Involving and integrating local actors also opens up the opportunity for inclusion and coordination between multiple and various private agencies e.g. fisheries, conservancy agencies, land owners/ developers. As a result, impactful partnerships between public and private entities can form. More information on how to facilitate this process can be accessed at Brokering New Partnerships & Stimulating Private Sector Engagement for Resilience, a part of the Resilient Cities 2018 blogpost series.
Open, shared and international information knowledge hub
Secondly, by means of open (geo-science) data sharing of performance, and collaboration and co-production with research, business and civil society, possibly even on an international level, efficient NBS’ can be developed and their cross-sectoral benefits measured, which is often not possible by means of currently available standard tools.
Measuring how functional ecosystems support urban communities’ resilience
Marie Angelique C. Go, Administrator of the City Government of Zamboanga, Philippines presented an example of Philippine cities struck by poverty and intensive mining, which locally aggravates climate change problems. A collaborative study was conducted to assess and reduce greenhouse gas production and garbage production.
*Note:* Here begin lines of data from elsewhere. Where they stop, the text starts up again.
-- ==== Sys2Proof/Word.lean ====
section
/-! DEFINITION. The widths of this hardware's words, as bit vectors (spec/00_scope.md R9, R10: bit 0 is the
least significant, every value is unsigned). -/

namespace Sys2Proof

/-- Four bits: a register number X or Y, or the row count N (30_encoding.md R53). -/
abbrev Nibble := BitVec 4

/-- Eight bits: a data register, a timer, a memory byte, an immediate NN. -/
abbrev Byte := BitVec 8

/-- Twelve bits: an address immediate NNN. -/
abbrev Addr12 := BitVec 12

/-- Sixteen bits: PC, I, a stack entry, an instruction word. -/
abbrev Word := BitVec 16

/-- The display buffer as 32 rows of 64 one-bit pixels: FB[x + 64*y] is bit x of row y (10_state.md R26). -/
abbrev FrameBuffer := Vector (BitVec 64) 32

/-- The index of VF, the register that is also the flag output (10_state.md R15). -/
abbrev vf : Nibble := 0xF#4

end Sys2Proof
end

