-- ==== Sys2Proof/Machine/IndexMemory.lean ====
section
/-! DEFINITION. Index register and memory transfers: ANNN, FX1E, FX29, FX33, FX55, FX65 (42_index_memory.md). None of them
changes pc, and the transfers leave I alone. -/

namespace Sys2Proof.Machine

/-- R89: `I <- zext_16(nnn)`. -/
def execLdI (nnn : Addr12) (s : State) : Host.Outcome State Fault Refusal :=
  .next (setIndex s (zextAddr nnn))

/-- R90: `I <- (I + V[x]) mod 65536`; VF is not written. -/
def execAddI (x : Nibble) (s : State) : Host.Outcome State Fault Refusal :=
  .next (setIndex s (indexSum s x))

/-- R91: I points at the glyph of the low nibble of VX; no memory is read. -/
def execLdF (x : Nibble) (s : State) : Host.Outcome State Fault Refusal :=
  .next (setIndex s (glyphAddr s x))

/-- R92: the decimal digits of VX at I, I + 1, I + 2. -/
def execLdB (x : Nibble) (s : State) : Host.Outcome State Fault Refusal :=
  .next (storeBytes s s.index.toNat (decimalDigits (getV s x)))

/-- R93: V0..VX at I, I + 1, ... -/
def execLdMemVx (x : Nibble) (s : State) : Host.Outcome State Fault Refusal :=
  .next (storeBytes s s.index.toNat (regsUpTo s x))

/-- R94: V0..VX from I, I + 1, ... -/
def execLdVxMem (x : Nibble) (s : State) : Host.Outcome State Fault Refusal :=
  .next (loadRegs s s.index.toNat 0 (x.toNat + 1))

end Sys2Proof.Machine
end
This led to mitigation of adverse effects of climate change, while also improving urban and community climate resilience in a sustainable way – resilient humans in resilient cities.
Expanding on the international character, Cities With Nature, which is going to be released at the upcoming ICLEI Montreal event, applies said approach and makes it possible to aggregate information on international case studies, develop a toolbox of standards and common practices for urban policies and urban planning, and makes them internationally accessible to build a business case around NBS.
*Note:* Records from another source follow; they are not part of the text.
-- ==== Sys2Proof/Laws/Exec.lean ====
section
/-! SUPPORT. Everything an instruction can do, said once (`Effect`, `exec_effect`): which fields of the state may differ
after it, which registers keep their value, and where it raises. A proof over all instructions takes `Effect` apart and
unfolds no meaning. -/

namespace Sys2Proof.Machine

/-- What `t` may be after instruction `i` in `s`. -/
def Effect (i : Instr) (s t : State) : Prop :=
  match i with
  | .cls => t = { s with fb := t.fb }
  | .ret =>
      (t = { s with pc := t.pc, sp := t.sp } ∧ 0 < s.sp.val) ∨
      (t = { s with halted := true, faultCause := 2#3 } ∧ s.sp = 0)
  | .call _ =>
      t = { s with pc := t.pc, sp := t.sp, stack := t.stack } ∨
      (t = { s with halted := true, faultCause := 1#3 } ∧ s.sp = 16)
  | .jp _ | .seByte _ _ | .sneByte _ _ | .seReg _ _ | .sneReg _ _ | .jpV0 _ => t = { s with pc := t.pc }
  | .ldByte x _ | .addByte x _ | .ldReg x _ | .orReg x _ | .andReg x _ | .xorReg x _ | .ldVxDt x =>
      t = { s with v := t.v } ∧ ∀ r, r ≠ x → getV t r = getV s r
  | .addReg x _ | .subReg x _ | .shr x _ | .subn x _ | .shl x _ =>
      t = { s with v := t.v } ∧ (∀ r, r ≠ x → r ≠ vf → getV t r = getV s r) ∧
      (x ≠ vf → getV t vf = 0#8 ∨ getV t vf = 1#8)
  | .rnd x _ => t = { s with v := t.v, draws := s.draws + 1 } ∧ ∀ r, r ≠ x → getV t r = getV s r
  | .ldI _ | .addI _ | .ldF _ => t = { s with index := t.index }
  | .drw _ _ n =>
      (t = { s with v := t.v, fb := t.fb } ∨
        (t = { s with v := t.v, fb := t.fb, halted := true, faultCause := 3#3 } ∧ 0 < n.toNat ∧
          4096 < s.index.toNat + n.toNat)) ∧
      (∀ r, r ≠ vf → getV t r = getV s r) ∧ (getV t vf = 0#8 ∨ getV t vf = 1#8)
  | .skp x | .sknp x =>
      t = { s with pc := t.pc } ∨
      (t = { s with halted := true, faultCause := 5#3 } ∧ 16 ≤ (getV s x).toNat)
  | .ldVxK x => (t = { s with v := t.v } ∧ ∀ r, r ≠ x → getV t r = getV s r) ∨ t = { s with pc := t.pc }
  | .ldDtVx _ => t = { s with dt := t.dt }
  | .ldStVx _ => t = { s with st := t.st }
  | .ldB _ =>
      t = { s with mem := t.mem } ∨
      (t = { s with mem := t.mem, halted := true, faultCause := 3#3 } ∧ 4096 ≤ s.index.toNat + 2)
  | .ldMemVx x =>
      t = { s with mem := t.mem } ∨
      (t = { s with mem := t.mem, halted := true, faultCause := 3#3 } ∧ 4096 ≤ s.index.toNat + x.toNat)
  | .ldVxMem x =>
      (t = { s with v := t.v } ∧ ∀ r, x.toNat < r.toNat → getV t r = getV s r) ∨
      (t = { s with v := t.v, halted := true, faultCause := 3#3 } ∧ 4096 ≤ s.index.toNat + x.toNat ∧
        ∀ r, x.toNat < r.toNat → getV t r = getV s r)

theorem drw_effect {x y n : Nibble} {s t : State} (h : exec (.drw x y n) s = .next t) :
    (t = { s with v := t.v, fb := t.fb } ∨
      (t = { s with v := t.v, fb := t.fb, halted := true, faultCause := 3#3 } ∧ 0 < n.toNat ∧
          4096 < s.index.toNat + n.toNat)) ∧
    (∀ r, r ≠ vf → getV t r = getV s r) ∧ (getV t vf = 0#8 ∨ getV t vf = 1#8) := by
  simp only [exec, execDrw, Host.Outcome.next.injEq] at h
  subst h
  have hn := n.isLt
  obtain ⟨A, hb | ⟨u, hu, hb, h1,
      h2⟩⟩ := blitRows_cases (setV s vf 0#8) (getV s x).toNat (getV s y).toNat n.toNat (by omega)
  · refine ⟨.inl ?_, fun r hr => by rw [hb.regs r hr, getV_setV_of_ne _ _ hr], ?_⟩
    · exact hb.frame.trans (by simp [setV])
    · by_cases hx : ∃ px py, px < 64 ∧ py < 32 ∧ A px py ∧ pixel (setV s vf 0#8) px py = true
      · exact .inr (hb.hit hx)
      · exact .inl (by rw [hb.miss hx, getV_setV_self])
  · rw [hu]
    refine ⟨.inr ⟨?_, h1, h2⟩, fun r hr => ?_, ?_⟩
    · rw [hb.frame]; simp [setV, raiseFault, FaultCause.code]
    · show getV u r = _
      rw [hb.regs r hr, getV_setV_of_ne _ _ hr]
    · show getV u vf = _ ∨ getV u vf = _
      by_cases hx : ∃ px py, px < 64 ∧ py < 32 ∧ A px py ∧ pixel (setV s vf 0#8) px py = true
      · exact .inr (hb.hit hx)
      · exact .inl (by rw [hb.miss hx, getV_setV_self])

/-- Every instruction answers a next state, and it is one that `Effect` allows. -/
theorem exec_effect (i : Instr) (s : State) : ∃ t, exec i s = .next t ∧ Effect i s t := by
  cases i with
  | cls => exact ⟨_, rfl, rfl⟩
  | ret =>
    simp only [exec, execRet, pop]
    by_cases h : 0 < s.sp.val
    · rw [dif_pos h]; exact ⟨_, rfl, .inl ⟨rfl, h⟩⟩
    · rw [dif_neg h]; exact ⟨_, rfl, .inr ⟨rfl, Fin.ext (by simp; omega)⟩⟩
  | call nnn =>
    simp only [exec, execCall, push]
    by_cases h : s.sp.val < 16
    · rw [dif_pos h]; exact ⟨_, rfl, .inl rfl⟩
    · rw [dif_neg h]; exact ⟨_, rfl, .inr ⟨rfl, Fin.ext (by have := s.sp.isLt; simp; omega)⟩⟩
  | jp nnn => exact ⟨_, rfl, rfl⟩
  | jpV0 nnn => exact ⟨_, rfl, rfl⟩
  | seByte x nn => exact ⟨_, rfl, skipIf_frame _ _⟩
  | sneByte x nn => exact ⟨_, rfl, skipIf_frame _ _⟩
  | seReg x y => exact ⟨_, rfl, skipIf_frame _ _⟩
  | sneReg x y => exact ⟨_, rfl, skipIf_frame _ _⟩
  | ldByte x nn => exact ⟨_, rfl, setV_frame _ _ _⟩
  | addByte x nn => exact ⟨_, rfl, setV_frame _ _ _⟩
  | ldReg x y => exact ⟨_, rfl, setV_frame _ _ _⟩
  | orReg x y => exact ⟨_, rfl, setV_frame _ _ _⟩
  | andReg x y => exact ⟨_, rfl, setV_frame _ _ _⟩
  | xorReg x y => exact ⟨_, rfl, setV_frame _ _ _⟩
  | ldVxDt x => exact ⟨_, rfl, setV_frame _ _ _⟩
  | addReg x y => exact ⟨_, rfl, write2_frame _ _ _ _⟩
  | subReg x y => exact ⟨_, rfl, write2_frame _ _ _ _⟩
  | shr x y => exact ⟨_, rfl, write2_frame _ _ _ _⟩
  | subn x y => exact ⟨_, rfl, write2_frame _ _ _ _⟩
  | shl x y => exact ⟨_, rfl, write2_frame _ _ _ _⟩
  | rnd x nn => exact ⟨_, rfl, rfl, fun r h => getV_setV_of_ne _ _ h⟩
  | ldI nnn => exact ⟨_, rfl, rfl⟩
  | addI x => exact ⟨_, rfl, rfl⟩
  | ldF x => exact ⟨_, rfl, rfl⟩
  | drw x y n => exact ⟨_, rfl, drw_effect rfl⟩
  | skp x =>
    simp only [exec, execSkp, keyOperand]
    by_cases h : (getV s x).toNat < nKeys
    · rw [if_pos h]; exact ⟨_, rfl, .inl (skipIf_frame _ _)⟩
    · rw [if_neg h]; exact ⟨_, rfl, .inr ⟨rfl, by simp only [nKeys] at h; omega⟩⟩
  | sknp x =>
    simp only [exec, execSknp, keyOperand]
    by_cases h : (getV s x).toNat < nKeys
    · rw [if_pos h]; exact ⟨_, rfl, .inl (skipIf_frame _ _)⟩
    · rw [if_neg h]; exact ⟨_, rfl, .inr ⟨rfl, by simp only [nKeys] at h; omega⟩⟩
  | ldVxK x =>
    simp only [exec, execLdVxK]
    cases firstKey s with
    | some k => exact ⟨_, rfl, .inl (setV_frame _ _ _)⟩
    | none => exact ⟨_, rfl, .inr rfl⟩
  | ldDtVx x => exact ⟨_, rfl, rfl⟩
  | ldStVx x => exact ⟨_, rfl, rfl⟩
  | ldB x =>
    refine ⟨_, rfl, ?_⟩
    rcases storeBytes_cases s s.index.toNat (decimalDigits (getV s x)) with ⟨m, hm, _⟩ | ⟨m, hm, h⟩
    · left; rw [hm]
    · right; rw [hm]; exact ⟨rfl, by simp [decimalDigits] at h; omega⟩
  | ldMemVx x =>
    refine ⟨_, rfl, ?_⟩
    rcases storeBytes_cases s s.index.toNat (regsUpTo s x) with ⟨m, hm, _⟩ | ⟨m, hm, h⟩
    · left; rw [hm]
    · right; rw [hm]; exact ⟨rfl, by simp [regsUpTo] at h; omega⟩
  | ldVxMem x =>
    have hx := x.isLt
    refine ⟨_, rfl, ?_⟩
    rcases loadRegs_cases s s.index.toNat (x.toNat + 1) (by omega) with ⟨h1, h2⟩ | ⟨h1, h2, h3⟩
    · exact .inl ⟨h1, fun r hr => h2 r (by omega)⟩
    · exact .inr ⟨h1, by omega, fun r hr => h3 r (by omega)⟩

/-- The inversion lemma. -/
theorem effect_of_exec {i : Instr} {s t : State} (h : exec i s = .next t) : Effect i s t := by
  obtain ⟨u, hu, hs⟩ := exec_effect i s
  rw [hu] at h; injection h with h; subst h; exact hs

/-- No instruction leaves the canonical form of memory. -/
theorem exec_wf {i : Instr} {s t : State} (h : exec i s = .next t) (hw : Memory.wf s.mem = true) : Memory.wf t.mem =
    true := by
  have hs := effect_of_exec h
  have hm : ∀ {u : State}, u.mem = s.mem → t = u → Memory.wf t.mem = true := fun {u} h1 h2 => by rw [h2, h1]; exact hw
  cases i <;> simp only [Effect] at hs
  case ldB x =>
    simp only [exec, execLdB, Host.Outcome.next.injEq] at h
    rw [← h]; exact wf_storeBytes _ _ _ hw
  case ldMemVx x =>
    simp only [exec, execLdMemVx, Host.Outcome.next.injEq] at h
    rw [← h]; exact wf_storeBytes _ _ _ hw
  case ret => rcases hs with ⟨h, _⟩ | ⟨h, h2⟩ <;> exact (hm (by rfl) h)
  case call => rcases hs with h | ⟨h, h2⟩ <;> exact (hm (by rfl) h)
  case skp => rcases hs with h | ⟨h, h2⟩ <;> exact (hm (by rfl) h)
  case sknp => rcases hs with h | ⟨h, h2⟩ <;> exact (hm (by rfl) h)
  case drw => rcases hs.1 with h | ⟨h, h2⟩ <;> exact (hm (by rfl) h)
  case ldVxK x => rcases hs with ⟨h, _⟩ | h <;> exact (hm (by rfl) h)
  case ldVxMem x => rcases hs with ⟨h, _⟩ | ⟨h, _, h2⟩ <;> exact (hm (by rfl) h)
  all_goals first | exact (hm (by rfl) hs) | exact (hm (by rfl) hs.1)

end Sys2Proof.Machine
end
Locally is where things happen and we need to support them.
– Kobie Brand, Director, ICLEI Cities Biodiversity Center; Regional Director, ICLEI Africa, Cape Town, South Africa
Become bankable
Thirdly, with a standardized integrated urban planning dimension, NBS become scalable and thereby attractive for banks such as the European Investment Bank. Being bankable enables the third and crucial step of achieving mainstreaming of NBS: emergence of new finance mechanisms – for and by nature.
Summary
Creating and mainstreaming a unified framework for design and implementation of disintegrated NBS enables a new and sustainable type of urban development, combining ecology, traditional urbanism and economy, to take place.
All images used in this post and all other posts within the Resilient Cities 2018 – The Global Forum on Urban Resilience series are property of ICLEI.